When you’re older, remember that stuff like video games, alcohol, junk food, gambling, porn, and a whole host of other vices can turn on you, and become an addiction that wrecks your health, relationships or even your life. You don’t have to give up all this stuff, but keep them to a minimum. How often and how much is a big difference. It’s the difference between meeting a friend for a beer or two and walking into work hungover most days.
Remember:
You decide- How often and how much.
“There’s a part of me that’s a part of you” said a painter whose name I can’t remember. I don’t think he was talking to anyone in particular, or if he meant we’re all a part of each other. Either way, it’s a beautiful thought.
Gambling is designed to be seductive- Everything about casinos and online gambling sites is about getting you to hand over your cash. It’s a scam. Don’t fall for it!
Sometimes you just have to let go. Let go of a relationship, or a dream, or plans. Let go of a person, a pet, or an object. It's hard. It takes a lot of trust.
Trust the Lord will heal the wound, no matter how deep. His goodness is infinite.
Change always brings feelings of unease.
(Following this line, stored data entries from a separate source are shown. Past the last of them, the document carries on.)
-- ==== Sys2Proof/Decode.lean ====
section
/-! DEFINITION. Fields, decoding and encoding of the 16-bit instruction words (`30_encoding.md` R70–R83). -/

namespace Sys2Proof

/-! ### Fields (R72) -/

/-- `type`, `w[15:12]`. -/
def typeField (w : Word) : Nibble := w.extractLsb' 12 4

/-- `w[11:8]` as bits. -/
def xField (w : Word) : Nibble := w.extractLsb' 8 4

/-- `w[7:4]` as bits. -/
def yField (w : Word) : Nibble := w.extractLsb' 4 4

/-- `n`, `w[3:0]`. -/
def nField (w : Word) : Nibble := w.extractLsb' 0 4

/-- `nnn`, `w[11:0]`. -/
def nnnField (w : Word) : Addr := w.extractLsb' 0 12

/-- `kk`, `w[7:0]`. -/
def kkField (w : Word) : Byte := w.extractLsb' 0 8

/-- The register a 4-bit field names (R74: all 16 values are legal). -/
def regOfBits (b : Nibble) : Reg := ⟨b.toNat, b.isLt⟩

/-- The 4-bit field that names a register. -/
def bitsOfReg (r : Reg) : Nibble := BitVec.ofNat 4 r.val

/-- Register index `x`. -/
def xReg (w : Word) : Reg := regOfBits (xField w)

/-- Register index `y`. -/
def yReg (w : Word) : Reg := regOfBits (yField w)

/-! ### Decoding -/

/-- Why a word is illegal: which secondary code is unknown (R83). -/
inductive Illegal where
  /-- type 0x8 with `n` in {8, 9, A, B, C, D, F} (R78) -/
  | aluCode (n : Nibble)
  /-- type 0xE with `kk` not in {0x9E, 0xA1} (R79) -/
  | keyCode (kk : Byte)
  /-- type 0xF with a `kk` outside the nine of R80 -/
  | miscCode (kk : Byte)
deriving DecidableEq, Repr

/-- The outcome of decoding a word: one of the 35 instructions, or illegal (R85). -/
inductive Decoded where
  | instr (i : Instr)
  | illegal (why : Illegal)
deriving DecidableEq, Repr

/-- Type 0x0, secondary dispatch on `nnn` (R77): it has no decode error. -/
def decodeType0 (w : Word) : Instr :=
  if nnnField w = 0x0E0 then .cls else if nnnField w = 0x0EE then .ret else .sys (nnnField w)

/-- Type 0x8, secondary dispatch on `n` (R78). -/
def decodeType8 (w : Word) : Decoded :=
  match (nField w).toNat with
  | 0x0 => .instr (.ldReg (xReg w) (yReg w))
  | 0x1 => .instr (.orReg (xReg w) (yReg w))
  | 0x2 => .instr (.andReg (xReg w) (yReg w))
  | 0x3 => .instr (.xorReg (xReg w) (yReg w))
  | 0x4 => .instr (.addReg (xReg w) (yReg w))
  | 0x5 => .instr (.sub (xReg w) (yReg w))
  | 0x6 => .instr (.shr (xReg w))
  | 0x7 => .instr (.subn (xReg w) (yReg w))
  | 0xE => .instr (.shl (xReg w))
  | _ => .illegal (.aluCode (nField w))

/-- Type 0xE, secondary dispatch on `kk` (R79). -/
def decodeTypeE (w : Word) : Decoded :=
  if kkField w = 0x9E then .instr (.skp (xReg w))
  else if kkField w = 0xA1 then .instr (.sknp (xReg w))
  else .illegal (.keyCode (kkField w))

/-- Type 0xF, secondary dispatch on `kk` (R80). -/
def decodeTypeF (w : Word) : Decoded :=
  if kkField w = 0x07 then .instr (.ldVxDt (xReg w))
  else if kkField w = 0x0A then .instr (.ldVxK (xReg w))
  else if kkField w = 0x15 then .instr (.ldDtVx (xReg w))
  else if kkField w = 0x18 then .instr (.ldStVx (xReg w))
  else if kkField w = 0x1E then .instr (.addI (xReg w))
  else if kkField w = 0x29 then .instr (.ldF (xReg w))
  else if kkField w = 0x33 then .instr (.ldB (xReg w))
  else if kkField w = 0x55 then .instr (.storeRegs (xReg w))
  else if kkField w = 0x65 then .instr (.loadRegs (xReg w))
  else .illegal (.miscCode (kkField w))

/-- Primary dispatch on `type` (R76). Types 0x5 and 0x9 have no secondary key: `n` is ignored (R81, D9). -/
def decode (w : Word) : Decoded :=
  match (typeField w).toNat with
  | 0x0 => .instr (decodeType0 w)
  | 0x1 => .instr (.jp (nnnField w))
  | 0x2 => .instr (.call (nnnField w))
  | 0x3 => .instr (.seImm (xReg w) (kkField w))
  | 0x4 => .instr (.sneImm (xReg w) (kkField w))
  | 0x5 => .instr (.seReg (xReg w) (yReg w))
  | 0x6 => .instr (.ldImm (xReg w) (kkField w))
  | 0x7 => .instr (.addImm (xReg w) (kkField w))
  | 0x8 => decodeType8 w
  | 0x9 => .instr (.sneReg (xReg w) (yReg w))
  | 0xA => .instr (.ldI (nnnField w))
  | 0xB => .instr (.jpV0 (nnnField w))
  | 0xC => .instr (.rnd (xReg w) (kkField w))
  | 0xD => .instr (.drw (xReg w) (yReg w) (nField w))
  | 0xE => decodeTypeE w
  | _ => decodeTypeF w

/-- The word of two bytes as fetch composes it: big-endian, high byte first (R71, R54). -/
def wordOfBytes (hi lo : Byte) : Word := hi ++ lo

/-- The two bytes of a word as memory holds them, the high byte at the lower address (R54). -/
def bytesOfWord (w : Word) : Byte × Byte := (w.extractLsb' 8 8, w.extractLsb' 0 8)

/-- Decoding of any bytes: the instruction at their front and the bytes after it; `none` where fewer than two bytes are given or
the word is illegal. -/
def decodeBytes : List Byte → Option (Instr × List Byte)
  | hi :: lo :: rest =>
    match decode (wordOfBytes hi lo) with
    | .instr i => some (i, rest)
    | .illegal _ => none
  | _ => none

/-- The instruction the decoder reads from a word numbered as the opcode table numbers it: bit 0 the least significant bit of the
one 16-bit word; the bits above `nbits` are 0 (log 22). -/
def decodeTableWord (nbits w : Nat) : Option Instr :=
  let b := bytesOfWord (BitVec.ofNat 16 (w % 2 ^ nbits))
  (decodeBytes [b.1, b.2]).map Prod.fst

/-! ### Encoding -/

/-- A word of format `NNN`. -/
def wordNNN (t : Nibble) (nnn : Addr) : Word := t ++ nnn

/-- A word of format `XKK`; with a fixed `kk`, of format `X` of types 0xE and 0xF. -/
def wordXKK (t : Nibble) (x : Reg) (kk : Byte) : Word := t ++ (bitsOfReg x ++ kk : BitVec 12)

/-- A word of format `XYN`; with a fixed `n`, of format `XY`. -/
def wordXYN (t : Nibble) (x y : Reg) (n : Nibble) : Word := t ++ (bitsOfReg x ++ (bitsOfReg y ++ n : BitVec 8) : BitVec 12)

/-- The word of an instruction, from the map of R76–R81; an ignored field is 0 (R88, D20). -/
def encode : Instr → Word
  | .sys nnn => wordNNN 0x0 nnn
  | .cls => 0x00E0
  | .ret => 0x00EE
  | .jp nnn => wordNNN 0x1 nnn
  | .call nnn => wordNNN 0x2 nnn
  | .seImm x kk => wordXKK 0x3 x kk
  | .sneImm x kk => wordXKK 0x4 x kk
  | .seReg x y => wordXYN 0x5 x y 0x0
  | .ldImm x kk => wordXKK 0x6 x kk
  | .addImm x kk => wordXKK 0x7 x kk
  | .ldReg x y => wordXYN 0x8 x y 0x0
  | .orReg x y => wordXYN 0x8 x y 0x1
  | .andReg x y => wordXYN 0x8 x y 0x2
  | .xorReg x y => wordXYN 0x8 x y 0x3
  | .addReg x y => wordXYN 0x8 x y 0x4
  | .sub x y => wordXYN 0x8 x y 0x5
  | .shr x => wordXYN 0x8 x 0 0x6
  | .subn x y => wordXYN 0x8 x y 0x7
  | .shl x => wordXYN 0x8 x 0 0xE
  | .sneReg x y => wordXYN 0x9 x y 0x0
  | .ldI nnn => wordNNN 0xA nnn
  | .jpV0 nnn => wordNNN 0xB nnn
  | .rnd x kk => wordXKK 0xC x kk
  | .drw x y n => wordXYN 0xD x y n
  | .skp x => wordXKK 0xE x 0x9E
  | .sknp x => wordXKK 0xE x 0xA1
  | .ldVxDt x => wordXKK 0xF x 0x07
  | .ldVxK x => wordXKK 0xF x 0x0A
  | .ldDtVx x => wordXKK 0xF x 0x15
  | .ldStVx x => wordXKK 0xF x 0x18
  | .addI x => wordXKK 0xF x 0x1E
  | .ldF x => wordXKK 0xF x 0x29
  | .ldB x => wordXKK 0xF x 0x33
  | .storeRegs x => wordXKK 0xF x 0x55
  | .loadRegs x => wordXKK 0xF x 0x65

/-! ### The opcode table's rows -/

/-- The mask and match of an instruction's row of the opcode table. -/
structure Row where
  mask : Word
  value : Word
deriving DecidableEq, Repr

/-- The opcode table (`opcode_table.json`): the row of each instruction. -/
def Instr.row : Instr → Row
  | .sys _ => ⟨0xF000, 0x0000⟩
  | .cls => ⟨0xFFFF, 0x00E0⟩
  | .ret => ⟨0xFFFF, 0x00EE⟩
  | .jp _ => ⟨0xF000, 0x1000⟩
  | .call _ => ⟨0xF000, 0x2000⟩
  | .seImm _ _ => ⟨0xF000, 0x3000⟩
  | .sneImm _ _ => ⟨0xF000, 0x4000⟩
  | .seReg _ _ => ⟨0xF000, 0x5000⟩
  | .ldImm _ _ => ⟨0xF000, 0x6000⟩
  | .addImm _ _ => ⟨0xF000, 0x7000⟩
  | .ldReg _ _ => ⟨0xF00F, 0x8000⟩
  | .orReg _ _ => ⟨0xF00F, 0x8001⟩
  | .andReg _ _ => ⟨0xF00F, 0x8002⟩
  | .xorReg _ _ => ⟨0xF00F, 0x8003⟩
  | .addReg _ _ => ⟨0xF00F, 0x8004⟩
  | .sub _ _ => ⟨0xF00F, 0x8005⟩
  | .shr _ => ⟨0xF00F, 0x8006⟩
  | .subn _ _ => ⟨0xF00F, 0x8007⟩
  | .shl _ => ⟨0xF00F, 0x800E⟩
  | .sneReg _ _ => ⟨0xF000, 0x9000⟩
  | .ldI _ => ⟨0xF000, 0xA000⟩
  | .jpV0 _ => ⟨0xF000, 0xB000⟩
  | .rnd _ _ => ⟨0xF000, 0xC000⟩
  | .drw _ _ _ => ⟨0xF000, 0xD000⟩
  | .skp _ => ⟨0xF0FF, 0xE09E⟩
  | .sknp _ => ⟨0xF0FF, 0xE0A1⟩
  | .ldVxDt _ => ⟨0xF0FF, 0xF007⟩
  | .ldVxK _ => ⟨0xF0FF, 0xF00A⟩
  | .ldDtVx _ => ⟨0xF0FF, 0xF015⟩
  | .ldStVx _ => ⟨0xF0FF, 0xF018⟩
  | .addI _ => ⟨0xF0FF, 0xF01E⟩
  | .ldF _ => ⟨0xF0FF, 0xF029⟩
  | .ldB _ => ⟨0xF0FF, 0xF033⟩
  | .storeRegs _ => ⟨0xF0FF, 0xF055⟩
  | .loadRegs _ => ⟨0xF0FF, 0xF065⟩

end Sys2Proof
end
It’s easy to confuse that feeling of unease with the feeling that something must be wrong. Give yourself time to adjust before deciding if a new thing is bad..
Sometimes fear feels like a signal to get out of there, but being uncomfortable in a new situation is totally normal. Practice sitting in that discomfort and you’ll find it gets easier.
Start the tradition of First Sunday dinners. On the first Sunday of the month, have a "mini-holiday" dinner. Invite family, friends. Use the nice dishes, make a big meal. Celebrate family.
The version of you that will handle whatever problem comes your way will be born into existence in the moment when it happens. Trust your future self to handle future challenges.
When choosing a partner I think it's less important that you both "believe" the same things and more important that you VALUE the same things and share the same priorities.
You have to be in a good place to be able to make good choices.
If you’re run-down, sick, grieving, addicted or in a really bad relationship, etc. you won’t be able to make healthy choices. It’s a catch 22 I know.
My point is that you have to take care of yourself (or get help) so you can be in a position to make healthy, good choices.
You don’t have to be friends with people you don’t like. But you can’t decide you don’t like someone unless you get to know them. (Rather than a look or a reputation or a difference, etc.)
You can forgive someone without speaking to them. Or you can move on without forgiving. Closure isn’t necessary to moving on. The only thing necessary is to move. Move your body, change your perspective, go on a trip, go to a new coffee shop, just move.